Why are Some Subjects Learned Effortlessly?

The working memory system is a form of conscious learning. But not all learning is conscious. Psychologists have long marveled at children’s ability to acquire perfect pronunciation in their first language or recognize faces. People socialize into cultures without always being able to articulate those cultures’ rules.

Cognitive load theorists argue that we’re evolutionarily predisposed to learn certain patterns of information. Some of these skills and subjects are acquired without effortful cognitive processing.^{1 [3]}

Other skills (such as literacy and numeracy) have not been around long enough for us to have innate learning mechanisms. Instead, we learn these skills by relying on other, innate learning mechanisms (letter recognition seems to co-opt parts of the brain designed for recognizing faces) and more general-purpose learning mechanisms that involve conscious processing.^{2 [4]}

This distinction helps explain why we learn some things effortlessly, while other subjects require years of specialized training.

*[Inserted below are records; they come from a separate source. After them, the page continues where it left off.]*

/-! ## Invariants of every step -/

/-- R191, R193, R194: after every step the listed events are pending with the detail of their own number and a count of 1
to 255, and Attention is asserted exactly while a pending event is unmasked; the transmitter holds one response for the
request in hand and none without one, and at most one immediate answer waits. -/
def Obligations.EventsAndTransmitterKept : Prop :=
  (∀ s : State, eventsOk s.port → ∀ t, step s = .next t → eventsOk t.port) ∧
  ∀ s : State, transmitterOk s.port → ∀ t, step s = .next t → transmitterOk t.port

/-- R16, R24, R25, R28: after every step the transmit queue stands in class order with the older first, no two entries
that would merge stand in it, and one entry is being offered exactly while an attempt runs. -/
def Obligations.TransmitQueueKept : Prop :=
  ∀ s : State, queueOk s.link → ∀ t, step s = .next t → queueOk t.link

/-- R106, R107, R108: after every step the node drives the Halt Line exactly while a reason is set in a driving state, and
the line state and the drive-not-seen flag are what the drive and the level make them; and while the line state is ASSERTED
no axis has a move in hand. -/
def Obligations.HaltLineStateKept : Prop :=
  (∀ s : State, lineOk s → ∀ t, step s = .next t → lineOk t) ∧
  ∀ s : State, lineOk s → axesOk s → haltedOk s → ∀ t, step s = .next t → haltedOk t

/-- R80: after every step each axis drives what its state drives, runs the timers its state runs and has a move in hand
exactly where its state has one; and the trolley is never WAITING. -/
def Obligations.AxesAsTheirStates : Prop :=
  ∀ s : State, axesOk s → ∀ t, step s = .next t → axesOk t

/-- R82, R85, R90, R108: after every step the speed setpoint of an axis is at most the axis maximum, the move speed of a move
in hand, and creep speed while the slowdown input on the side of travel is active; and while the Halt Line is asserted no
axis's speed setpoint increases. -/
def Obligations.SpeedsKept : Prop :=
  (∀ (s : State) (a : Axis), configuredOk s → axesOk s → speedOk s a → ∀ t, step s = .next t → speedOk t a) ∧
  ∀ (s : State) (a : Axis), lineOk s → axesOk s → haltedOk s → configuredOk s → s.halt.asserted = true →
    ∀ t, step s = .next t → magnitude (t.axis a).setpoint ≤ magnitude (s.axis a).setpoint

/-- R8, R11, R37, R41, R47, R54, R143: after every step the own claim record holds nothing in UNCONFIGURED, LISTENING,
JOIN_BLOCKED and VOIDED; every peer record is as its presence allows; a start record is in force exactly outside
UNCONFIGURED, it passes both passes of its check, and no query scan is owed. That the listen window runs in LISTENING alone
is the model's choice (notes/assumptions/32.md). -/
def Obligations.RecordAndClaimsKept : Prop :=
  (∀ s : State, claimOk s → ∀ t, step s = .next t → claimOk t) ∧
  (∀ s : State, peersOk s → ∀ t, step s = .next t → peersOk t) ∧
  ∀ s : State, configuredOk s → settled s → ∀ t, step s = .next t → configuredOk t ∧ settled t

/-- R22, R36, R115, R119, R130, R131, R143, R152, R170, R174, R190, R191: after every step the counters, the weigh window,
the nest and the outcome list stay within their bounds; the slot and row tables are in canonical form, so that equal stores
are equal data; and a bay holds a trailer exactly outside EMPTY, with an offset and a cradle record for each cradle. -/
def Obligations.BoundsAndTablesKept : Prop :=
  (∀ s : State, boundsOk s → ∀ t, step s = .next t → boundsOk t) ∧
  (∀ s : State, tablesOk s → ∀ t, step s = .next t → tablesOk t) ∧
  ∀ s : State, baysOk s → ∀ t, step s = .next t → baysOk t

/-! ## The Runway Link's bytes -/

/-- Sections 2.3 and 2.4, R19, R20, R183: the bytes of a well-formed frame of another node are received as the command that
the frame is, with every field at the value sent. -/
def Obligations.LinkFramesDecode : Prop :=
  ∀ (sender seq : Nat) (f : LinkFrame), (commandOf sender seq f).wf →
    linkCommand (linkBytes sender seq f) = commandOf sender seq f

/-! ## The Service Port -/

/-- R191, R112: a well-formed request that completes while another is in hand is answered BUSY with its own kind and tag
and has no other effect but the restart of the host silence timer; with an immediate answer already waiting it gets no
answer and is counted. The table's BUSY row is that same occurrence. -/
def Obligations.RequestWhileInHand : Prop :=
  ∀ s : State, s.port.receiver ≠ .resync → s.port.inHand.isSome →
    let u := restartHostTimer s
    let turnedAway (kind tag : Nat) : State :=
      if s.port.transmit.tail.any (·.immediate) then
        { u with port := { u.port with overrun := countUp s.port.overrun } }
      else { u with port := { u.port with transmit := s.port.transmit ++ [⟨true, kind, tag, .busy, .none⟩] } }
    (∀ (c : Instr) (h : Nat × Nat), requestHeader c = some h → exec c s = .next (turnedAway h.1 h.2)) ∧
    ∀ kind tag : Nat, exec (.busy kind tag) s = .next (turnedAway kind tag)

/-- R192 steps 1 to 3: a kind outside 1..27 is answered UNKNOWN; before configuration a request that is not handled then
is answered UNCONFIGURED; a payload that is not of its kind's length is answered RANGE, and Configure names field 0. That
such a Configure of a configured node is answered RANGE too, ahead of LOCKED (R8), is the model's reading
(notes/assumptions/11.md). Only the request in hand, the host timer and the response are left behind. -/
def Obligations.RequestsRefusedAsAWhole : Prop :=
  ∀ (s : State) (c : Instr), ready s → settled s → ∀ h, requestHeader c = some h →
    let reply (st : Status) (r : Result) : State := answered (taken s h.1 h.2) h.1 h.2 st r
    (c = .unknownRequest h.1 h.2 → exec c s = .next (reply .unknown .none)) ∧
    (c ≠ .unknownRequest h.1 h.2 → s.record = none → handledEarly h.1 = false →
      exec c s = .next (reply .unconfigured .none)) ∧
    (unfit c → s.record.isSome ∨ handledEarly h.1 →
      exec c s = .next (reply .range (if h.1 = 1 then .field 0 else .none)))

Three Types of Cognitive Load

Cognitive load theory separates three different demands that learning puts on our limited working memory capacity:

1. Intrinsic load. The combined attention that’s necessary to learn the pattern that will be put into long-term memory.
2. Extraneous load. Unnecessary load distracts from learning the pattern. Obvious distractions that eat up working memory, such as television in the background, make learning harder. But extraneous load also includes mental work needed to learn a subject that isn’t necessary. Poorly organized study materials can increase cognitive load. Examples of this include having to flip between pages to understand a diagram, or making students figure out a pattern that could be taught explicitly.
3. Germane load. Efforts that improve learning outcomes but are not strictly necessary to learn the pattern. Some forms of germane load include self-explanations and retrieval practice, both of which are effortful but increase the ability to recall a pattern later.^{3 [5]4 [6]}

Initially, I found germane load confusing. If excessive cognitive load impedes learning, isn’t the category of “germane” load just a sneaky way of saying sometimes it doesn’t?

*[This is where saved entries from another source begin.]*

-- ==== Sys2Proof/Laws/Claims.lean ====
section
/-! SUPPORT. What the Claim Controller's tests of an own extension say: the neighbour test and the limiting rank (R64), and the re-test (R65). -/

namespace Sys2Proof.Machine

theorem mem_ranksBeyond (c : StartRecord) (d : Side) (r : Nat) : r ∈ ranksBeyond c d ↔ onSide c d r := by
  cases d <;> simp [ranksBeyond, onSide] <;> omega

/-- The ranks on a side are listed nearest first. -/
theorem ranksBeyond_ordered (c : StartRecord) (d : Side) :
    (ranksBeyond c d).Pairwise fun k r => (d = .high ∧ k < r) ∨ (d = .low ∧ r < k) := by
  cases d
  · simpa [ranksBeyond, List.pairwise_reverse] using List.pairwise_lt_range.filter _
  · simpa [ranksBeyond] using List.pairwise_lt_range.filter _

/-- R64 step 1: the rank that the neighbour test looks at. -/
theorem find_nearest (s : State) (d : Side) (r : Nat) :
    (ranksBeyond s.conf d).find? (fun k => (s.peer k).presence != .released) = some r ↔ nearestOn s d r := by
  have mem := mem_ranksBeyond s.conf d
  have order := ranksBeyond_ordered s.conf d
  constructor
  · intro h
    obtain ⟨hr, as, bs, hl, has⟩ := List.find?_eq_some_iff_append.mp h
    rw [hl] at mem order
    refine ⟨(mem r).mp (by simp), by simpa using hr, fun k hk near => ?_⟩
    have : k ∈ as := by
      rcases List.mem_append.mp ((mem k).mpr hk) with h | h
      · exact h
      · have after := (List.pairwise_append.mp order).2.1
        rcases List.mem_cons.mp h with rfl | h
        · omega
        · have := List.rel_of_pairwise_cons after h
          rcases near with ⟨rfl, _⟩ | ⟨rfl, _⟩ <;> simp at this <;> omega
    simpa using has k this
  · rintro ⟨on, live, before⟩
    obtain ⟨as, bs, hl⟩ := List.append_of_mem ((mem r).mpr on)
    rw [hl] at mem order ⊢
    refine List.find?_eq_some_iff_append.mpr ⟨by simpa using live, as, bs, rfl, fun a ha => ?_⟩
    simpa using before a ((mem a).mp (by simp [ha])) ((List.pairwise_append.mp order).2.2 a ha r (by simp))

/-- R64 step 1: what the neighbour test says. -/
theorem neighbourAllows_iff (s : State) (d : Side) : neighbourAllows s d = true ↔ neighbourFit s d := by
  unfold neighbourAllows neighbourFit
  cases h : (ranksBeyond s.conf d).find? fun r => (s.peer r).presence != .released with
  | none => simpa using fun r near => by simp [(find_nearest s d r).mpr near] at h
  | some r =>
    have near : ∀ k, nearestOn s d k ↔ k = r := fun k => by rw [← find_nearest, h]; simp [eq_comm]
    cases s.peers.inFlight <;> simp [near, and_assoc]

/-- R64 step 2: the regions beyond the own claim, each with its facing end. -/
theorem mem_gapEnds (s : State) (k : Interval) (d : Side) (r : Nat) (e : Int) :
    (r, e) ∈ gapEnds s k d ↔ r ∈ peerRanks s ∧ facesAt s k d r e := by
  unfold gapEnds facesAt
  simp only [List.mem_filterMap, Option.bind_eq_some_iff]
  constructor
  · rintro ⟨q, hq, i, hi, h⟩
    cases d <;> simp only [Option.ite_none_right_eq_some, Option.some.injEq, Prod.mk.injEq] at h <;>
      obtain ⟨lt, rfl, rfl⟩ := h <;> exact ⟨hq, i, hi, by simp [lt]⟩
  · rintro ⟨hr, i, hi, h⟩
    refine ⟨r, hr, i, hi, ?_⟩
    rcases h with ⟨rfl, lt, rfl⟩ | ⟨rfl, lt, rfl⟩ <;> simp [lt]

/-- A rank nearer than every other of a list is the one that a search for the nearest finds. -/
theorem foldl_nearest (f : Nat → Nat) (r : Nat) : ∀ (l : List Nat) (best : Option Nat),
    (∀ q ∈ l, q ≠ r → f r < f q) → (∀ b, best = some b → b ≠ r → f r < f b) → r ∈ l ∨ best = some r →
    l.foldl (fun best q => match best with
      | none => some q
      | some b => if f q < f b then some q else some b) best = some r
  | [], _, _, _, h => by simpa using h
  | q :: l, best, hl, hb, h => by
    refine foldl_nearest f r l _ (fun k hk => hl k (by simp [hk])) ?_ ?_
    all_goals
      have hq := hl q (by simp)
      rcases best with _ | b <;> simp_all <;> grind

/-- R64 step 2: the peer that limits the own claim at the gap edge is the limiting rank. -/
theorem limitingRank_of_limits {s : State} {k : Interval} {d : Side} {r : Nat} (h : limits s k d (gapEdge s k d) r) :
    limitingRank s k d = some r := by
  obtain ⟨hr, faces, nearest⟩ := h
  have mem : ∀ q, q ∈ ((gapEnds s k d).filter (·.2 == gapEdge s k d)).map (·.1) ↔
      q ∈ peerRanks s ∧ facesAt s k d q (gapEdge s k d) := fun q => by
    rw [← mem_gapEnds]
    simp
  exact foldl_nearest (apart s) r _ none (fun q hq ne => nearest q ((mem q).mp hq).1 ne ((mem q).mp hq).2) (by simp)
    (.inl ((mem r).mpr ⟨hr, faces⟩))

/-- R65: what the re-test of the own Extend says. -/
theorem extendVoid_iff (s : State) (k : Interval) (d : Side) (edge : Int) :
    extendVoid s k d edge = false ↔ extendStands s k d edge := by
  have peer : ∀ r ∈ peerRanks s, r ≠ s.conf.ownRank := fun r h => by simpa using (List.mem_filter.mp h).2
  unfold extendVoid extendStands
  rw [← neighbourAllows_iff]
  have tested : ∀ i, overlapsTested s s.conf.ownRank i = false ↔
      ∀ r ∈ peerRanks s, ∀ j, peerRegion (s.peer r) = some j → overlaps i j = false := fun i => by
    simp only [overlapsTested, testedSet, if_pos, List.append_nil, List.any_eq_false, List.mem_filterMap, List.mem_filter]
    exact ⟨fun h r hr j hj => by simpa using h j ⟨r, ⟨hr, by simpa using peer r hr⟩, hj⟩,
      fun h j ⟨r, hr, hj⟩ => by simpa using h r hr.1 j hj⟩
  rw [← tested]
  cases neighbourAllows s d <;> simp

end Sys2Proof.Machine
end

Not quite. Working memory has a fixed capacity. If the intrinsic load fills the entire available space, any additional load will be harmful. However, if intrinsic load is not near the maximum, the “spare” capacity can be used for activities that deepen learning.

Consider variable practice, the idea of practicing a skill with an increased range of problems and in different contexts. It’s harder than practice which occurs in only a narrow range of problems. Yet, there’s evidence that variable practice leads to better learning and transfer.^{5 [7]}

However, the learning benefit of variable practice only occurs when cognitive load isn’t overwhelmed. If it is, then simpler forms of practice become preferable.^{6 [8]}

Key Experiments in Cognitive Load Theory

Over the past few decades, cognitive load theory has amassed a lot of interesting experimental effects with catchy-sounding names. Here are a few:

1. The Worked-Example Effect

Traditionally, math education has focused on having students solve problems to get good at math. Sweller and Cooper pushed back against this idea, showing that studying worked examples (problems, along with detailed solutions) is often more efficient.^{7 [9]}

Worked examples have since been shown to be powerful tools in many domains. The rationale is that problem solving is a cognitively demanding activity. This creates a lot of extraneous load, making it harder to abstract what the general solution procedure involves.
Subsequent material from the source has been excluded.